Part 15 - Puzzle Dusta

12.6K 623 16
                                    

Setelah berbincang dengan sang mertua, Arya kembali ke kamar. Ia mendapati Alia terbaring di tempat tidur. Arya mendekat, melihat kondisi istrinya. Sepertinya, ia kelelahan karena melakukan pekerjaan rumah beberapa hari ini.

"Tidur yang nyenyak, ya, Sayang. Dalam tidurmu, kau bisa melupakan sejenak tentang sakit hati atas perbuatanku. Maafkan aku, Alia." Arya berkata lirih sambil mengusap puncak kepala sang istri yang terbalut khimar. Setelah itu, ia mengecup kening Alia.

Arya terus memperhatikan wanita di hadapannya. Ia terlihat begitu cantik dan polos ketika tidur. Hatinya lembut bak bidadari. Tidak ada dendam, iri hati dan dengki terhadap orang lain bahkan kepada adik madunya.

Alia selalu berpikir positif dan yakin bahwa semuanya akan kembali normal. Kesabaran dan kesetiaan yang dimilikinya membuat sang suami menaruh rasa bersalah yang mendalam. Bidadari tanpa sayap, itulah julukan yang pas untuk wanita seperti Alia.

"Seharusnya aku beruntung memiliki istri sepertimu, tapi kenapa justru menyia-nyiakanmu? Aku sangat bodoh, Al. Bodoh! Aarrggh!" Teriakan Arya membuat Alia terbangun.

"Kamu kenapa teriak-teriak begitu, Mas?" tanya Alia bingung. Ia mencoba bangkit dari posisi tidur.

Bukannya menjawab, lelaki itu justru merengkuh tubuh sang istri. Ia memeluknya erat. Setelah sepersekian detik, perasaannya makin tidak karuan. Gumpalan bening tiba-tiba mendesak keluar dari sudut matanya.

"Maafkan aku ... maafkan aku, Alia. Sungguh, rasa bersalah terus menghantuiku. Setelah bayi itu lahir, aku akan menceraikan ibunya.
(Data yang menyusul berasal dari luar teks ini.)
-- ==== Sys2Proof/Syntax.lean ====
section
/-!
DEFINITION. The commands of the block: one constructor per row of the table of steps (opcode_table.json), each whole and
indivisible. The first operand of every command, `t`, is the instant at which it happens, in sixteenths of a nanosecond
since power-on (one strobe is 15,625 of them, one fast tick 250,000). The other operands are what the outside world or
an analogue part supplies: raw codes, levels, frames, packets, times measured.
-/
namespace Sys2Proof
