-- ==== Sys2Proof/Machine/RegMap.lean ====
section
/-!
DEFINITION. The register map (17 R478 and the index of register families; the field tables R73 to R80, R119 to R121,
R167 to R169, R199 to R202, R240 to R242, R274 to R276, R307 to R309, R363 to R365, R381, R404, R444, R461, R477,
R490 to R492). One name per register family, its addresses, its fields, their access codes (R5), their values at reset
and at image load. A field whose value at reset stands outside the register file (MRAM, straps, OTP, key store, a
computed value) has 0 here and is supplied where the word is read (Machine/Access.lean).
-/
namespace Sys2Proof.Machine

/-- The register families of the index in 17, one name each; the four words of CNV_CAL have a name each. -/
inductive RegName where
  | SYS_ID
  | SYS_ROM
  | SYS_MODE
  | SYS_IMGVER
  | SYS_IMGID_LO
  | SYS_IMGID_HI
  | SYS_UPTIME
  | SYS_CLK
  | SYS_SCRATCH
  | SYS_ACC
  | SYS_STALEA
  | SYS_RSVA
  | SYS_WADDR
  | SYS_VMON
  | SYS_TEMP
  | SYS_XCFG
  | SYS_XSTAT
  | CMD_REQ
  | CMD_RSP
  | CMD_DB
  | CMD_STAT
  | CMD_CNT
  | CMD_ECNT
  | CMD_LAST
  | CMD_LASTSEQ
  | SEC_STAT
  | SEC_DENY
  | SEC_DENYINF
  | SEC_AUTHCNT
  | SEC_KSTAT
  | SEC_KCNT_LO
  | SEC_KCNT_HI
  | SEC_OTPH
  | SEC_WMAP
  | CNV_GCFG
  | CNV_GSTAT
  | CNV_REFREQ
  | CNV_MAP0
  | CNV_MAP1
  | CNV_GCNT
  | CNV_ACNT
  | CNV_CH
  | CNV_CAL_OFS1
  | CNV_CAL_GAIN1
  | CNV_CAL_OFS16
  | CNV_CAL_GAIN16
  | AUX_CFG
  | AUX_PERIOD
  | AUX_CTL
  | AUX_STAT
  | AUX_QSTAT
  | AUX_CNT
  | AUX_QDATA_LO
  | AUX_QDATA_HI
  | AUX_SNAP_LO
  | AUX_SNAP_HI
  | AUX_SNAP_GO
  | AUX_ENT
  | FLT_CTL
  | FLT_GSTAT
  | FLT_BANK
  | FLT_DPCNT
  | FLT_TCFG
  | FLT_TSRC
  | FLT_TLIM
  | FLT_FSTAT
  | FLT_FEST
  | FLT_FTRK
  | FLT_TIDX
  | FLT_SVCFG
  | FLT_CADDR
  | FLT_CDATA
  | FLT_CCMT
  | FLT_PHSEL
  | FLT_TRIM
  | FLT_PHDATA
  | PRT_BAY0
  | PRT_BAY1
  | PRT_ISCL
  | PRT_VSCL
  | PRT_KB
  | PRT_BSTAT
  | PRT_ISE_TLO
  | PRT_ISE_THI
  | PRT_ISE_RES
  | PRT_ZIDMIN
  | PRT_ZCFG
  | PRT_ZMAP
  | PRT_ZIDALM
  | PRT_ZTALM
  | PRT_ZSTAT
  | PRT_ST
  | PRT_ACC
  | PRT_SET
  | POD_STAT
  | POD_RCNT
  | POD_RWIN
  | POD_VCNT
  | POD_MEMCNT
  | POD_ERRADDR
  | POD_RSDUR
  | POD_SCRUB
  | POD_LCFG
  | POD_LSTAT
  | POD_LHELD
  | POD_LJOIN
  | TRP_OCFG
  | TRP_ESRC
  | TRP_AMAP
  | TRP_FMAP
  | TRP_ARM_ST
  | TRP_FIRE_ST
  | TRP_DRV_ARM
  | TRP_DRV_FIRE
  | TRP_FRC_ARM
  | TRP_FRC_FIRE
  | TRP_LATCH
  | TRP_STAT
  | TRP_FAILST
  | TRP_RBA
  | TRP_RBF
  | TRP_CNT
  | TRP_SCHED
  | TRP_SCHED2
  | TRP_WDCFG
  | TRP_OPCNT
  | BIO_CFG
  | BIO_STATE_LO
  | BIO_STATE_HI
  | BIO_RAW_LO
  | BIO_RAW_HI
  | BIO_IDX
  | BIO_TLO
  | BIO_THI
  | BIO_CHG
  | LGC_CFG
  | LGC_SIZE
  | LGC_WCET
  | LGC_LIM
  | LGC_MODE
  | LGC_STAT
  | LGC_SCAN_LAST
  | LGC_SCAN_MIN
  | LGC_SCAN_MAX
  | LGC_SCANCNT
  | LGC_OVR
  | LGC_RTN
  | LGC_XSTAT
  | LGC_XWORK
  | LGC_OUT
  | LGC_STOPACT
  | LGC_SUBCFG
  | LGC_SUBST
  | REC_CCFG
  | REC_CSEG
  | REC_CCAP
  | REC_CPRE
  | REC_CPOST
  | REC_CCTL
  | REC_CSTAT
  | REC_CCNT
  | REC_CMASK
  | REC_CMABS
  | REC_CCH
  | REC_CMCH
  | REC_CTRG
  | REC_CHSCL
  | REC_CHRAT
  | REC_WSEL
  | REC_WIN_BASE
  | REC_WSTAT
  | REC_WLEN
  | REC_REL
  | REC_IDXSEL
  | REC_IDXW
  | REC_SEQ
  | REC_SLOT
  | TIM_CFG
  | TIM_THR
  | TIM_SERVO
  | TIM_STAT
  | TIM_NOW_LO
  | TIM_NOW_HI
  | TIM_NOW_X
  | TIM_OFS
  | TIM_FADJ
  | TIM_PEND_LO
  | TIM_PEND_HI
  | TIM_GM_LO
  | TIM_GM_HI
  | TIM_CNT
  | TIM_SAMP
  | TIM_UTC
  | TIM_IRIG
  | TIM_PPSO
  | TIM_IDX
  | TIM_GMCFG
  | TIM_CARRY
  | NET_MODE
  | NET_MAC_LO
  | NET_MAC_HI
  | NET_RCFG
  | NET_DUP
  | NET_WLAN
  | NET_DDT
  | NET_RSTAT
  | NET_PCFG
  | NET_PSTAT
  | NET_PRX
  | NET_PTX
  | NET_PDROP
  | NET_PDLY
  | NET_TCMAX
  | NET_MDIO
  | GSV_PCB
  | GSV_PSTNUM
  | GSV_PSQNUM
  | GSV_PCNT
  | GSV_SCFG
  | GSV_SSTAT
  | GSV_SVSCFG
  | GSV_SVSSTAT
  | GSV_VCH
  | GSV_VGAIN
  | GSV_SVPCFG
  | GSV_SVPCH
  | GSV_PGAIN
  | OZX_CFG
  | OZX_PCFG
  | OZX_PSTAT
  | OZX_PCNT
  | OZX_OUTW
  | OZX_LSTAT
  | OZX_LDLY
  | OZX_LCNT
  | OZX_TCNT
  | EVT_QSTAT
  | EVT_QCNT
  | EVT_QACK
  | EVT_QDATA
  | EVT_EN
  | EVT_SEEN
  | EVT_LOG
  | EVT_ESEQ
  | EVT_LSEL
  | EVT_LDATA
  | DBG_STAT
  | DBG_CNT
  deriving DecidableEq, Repr

/-- One register family: base address, counts and strides of its (at most two) indices, the bits of each access code
(R5), the word at reset, the bits an image load leaves unchanged, the bits that take an image setting, and the constant
or default the load gives the others. -/
structure RegFam where
  name : RegName
  base : Nat
  n1 : Nat
  s1 : Nat
  n2 : Nat
  s2 : Nat
  rw : Nat
  il : Nat
  w1c : Nat
  rws : Nat
  wo : Nat
  rst : Nat
  keep : Nat
  img : Nat
  dflt : Nat
  deriving DecidableEq, Repr

/-- The families of block SYS. -/
def regFamsSYS : List RegFam := [
  ⟨.SYS_ID, 0x0, 1, 0x0, 1, 0x0, 0x0, 0x0, 0x0, 0x0, 0x0, 0xb06412, 0x0, 0x0, 0xb06412⟩,
  ⟨.SYS_ROM, 0x4, 1, 0x0, 1, 0x0, 0x0, 0x0, 0x0, 0x0, 0x0, 0x302, 0x0, 0x0, 0x302⟩,
  ⟨.SYS_MODE, 0x8, 1, 0x0, 1, 0x0, 0x0, 0x0, 0x0, 0x0, 0x0, 0x0, 0x0, 0x0, 0x0⟩,
  ⟨.SYS_IMGVER, 0xc, 1, 0x0, 1, 0x0, 0x0, 0x0, 0x0, 0x0, 0x0, 0x0, 0x0, 0x0, 0x0⟩,
  ⟨.SYS_IMGID_LO, 0x10, 1, 0x0, 1, 0x0, 0x0, 0x0, 0x0, 0x0, 0x0, 0x0, 0x0, 0x0, 0x0⟩,
  ⟨.SYS_IMGID_HI, 0x14, 1, 0x0, 1, 0x0, 0x0, 0x0, 0x0, 0x0, 0x0, 0x0, 0x0, 0x0, 0x0⟩,
  ⟨.SYS_UPTIME, 0x18, 1, 0x0, 1, 0x0, 0x0, 0x0, 0x0, 0x0, 0x0, 0x0, 0x0, 0x0, 0x0⟩,
  ⟨.SYS_CLK, 0x1c, 1, 0x0, 1, 0x0, 0x0, 0x0, 0x0, 0x40, 0x0, 0x0, 0x40, 0x0, 0x0⟩,
  ⟨.SYS_SCRATCH, 0x20, 1, 0x0, 1, 0x0, 0xffffffff, 0x0, 0x0, 0x0, 0x0, 0x0, 0xffffffff, 0x0, 0x0⟩,
  ⟨.SYS_ACC, 0x40, 2, 0x10, 1, 0x0, 0x0, 0x0, 0x1d, 0x0, 0x0, 0x0, 0x0, 0x0, 0x0⟩,
  ⟨.SYS_STALEA, 0x44, 2, 0x10, 1, 0x0, 0x0, 0x0, 0x0, 0x0, 0x0, 0x0, 0x0, 0x0, 0x0⟩,
  ⟨.SYS_RSVA, 0x48, 2, 0x10, 1, 0x0, 0x0, 0x0, 0x0, 0x0, 0x0, 0x0, 0x0, 0x0, 0x0⟩,
  ⟨.SYS_WADDR, 0x4c, 2, 0x10, 1, 0x0, 0x0, 0x0, 0x0, 0x0, 0x0, 0x0, 0x0, 0x0, 0x0⟩,
  ⟨.SYS_VMON, 0x100, 5, 0x4, 1, 0x0, 0x0, 0x0, 0x0, 0x0, 0x0, 0x0, 0x0, 0x0, 0x0⟩,
  ⟨.SYS_TEMP, 0x114, 1, 0x0, 1, 0x0, 0x0, 0x0, 0x0, 0x0, 0x0, 0x0, 0x0, 0x0, 0x0⟩,
  ⟨.SYS_XCFG, 0x120, 1, 0x0, 1, 0x0, 0x1f, 0x0, 0x0, 0x0, 0x0, 0x14, 0x0, 0x1f, 0x14⟩,
  ⟨.SYS_XSTAT, 0x124, 1, 0x0, 1, 0x0, 0x0, 0x0, 0x0, 0x0, 0x0, 0x0, 0x0, 0x0, 0x0⟩]

/-- The families of block CMD. -/
def regFamsCMD : List RegFam := [
  ⟨.CMD_REQ, 0x10000, 1034, 0x4, 1, 0x0, 0xffffffff, 0x0, 0x0, 0x0, 0x0, 0x0, 0xffffffff, 0x0, 0x0⟩,
  ⟨.CMD_RSP, 0x12000, 1034, 0x4, 1, 0x0, 0x0, 0x0, 0x0, 0x0, 0x0, 0x0, 0xffffffff, 0x0, 0x0⟩,
  ⟨.CMD_DB, 0x14000, 1, 0x0, 1, 0x0, 0x0, 0x0, 0x0, 0x0, 0x1, 0x0, 0x0, 0x0, 0x0⟩,
  ⟨.CMD_STAT, 0x14004, 1, 0x0, 1, 0x0, 0x0, 0x0, 0xe, 0x0, 0x0, 0x0, 0x0, 0x0, 0x0⟩,
  ⟨.CMD_CNT, 0x14008, 1, 0x0, 1, 0x0, 0x0, 0x0, 0x0, 0x0, 0x0, 0x0, 0x0, 0x0, 0x0⟩,
  ⟨.CMD_ECNT, 0x1400c, 1, 0x0, 1, 0x0, 0x0, 0x0, 0x0, 0x0, 0x0, 0x0, 0x0, 0x0, 0x0⟩,
  ⟨.CMD_LAST, 0x14010, 1, 0x0, 1, 0x0, 0x0, 0x0, 0x0, 0x0, 0x0, 0x0, 0x0, 0x0, 0x0⟩,
  ⟨.CMD_LASTSEQ, 0x14014, 1, 0x0, 1, 0x0, 0x0, 0x0, 0x0, 0x0, 0x0, 0x0, 0x0, 0x0, 0x0⟩]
Aku janji!"

"Cukup, Mas!" Alia melepaskan pelukan dari sang suami. Ia sedikit beralih, menjauhkan posisi duduk. "Sudah puluhan kali kau mengucap kalimat itu. Aku bosan mendengarnya!! Sekarang aku tanya, apa yang membuatmu berucap semudah itu? Bukankah kau sangat mencintai Anita?"

"Iya, aku memang mencintai Anita, tapi itu dulu. Itu pun karena dia terus-terusan menggodaku waktu itu, Sayang. Sekarang aku sadar, kamu lebih berarti daripada dia," jawab Arya.

"Perempuan tidak akan menggoda, jika laki-lakinya tidak memberi peluang. Ibarat pepatah, ‘Tamu tidak bisa masuk, jika tuan rumah tidak membukakan pintu’. Jadi, jangan menjadikan itu sebuah alasan untuk membela diri. Kalian sama-sama salah, tapi kau lebih bersalah. Sebagai laki-laki beristri, kau tidak bisa menghargai perasaan istrimu, Mas."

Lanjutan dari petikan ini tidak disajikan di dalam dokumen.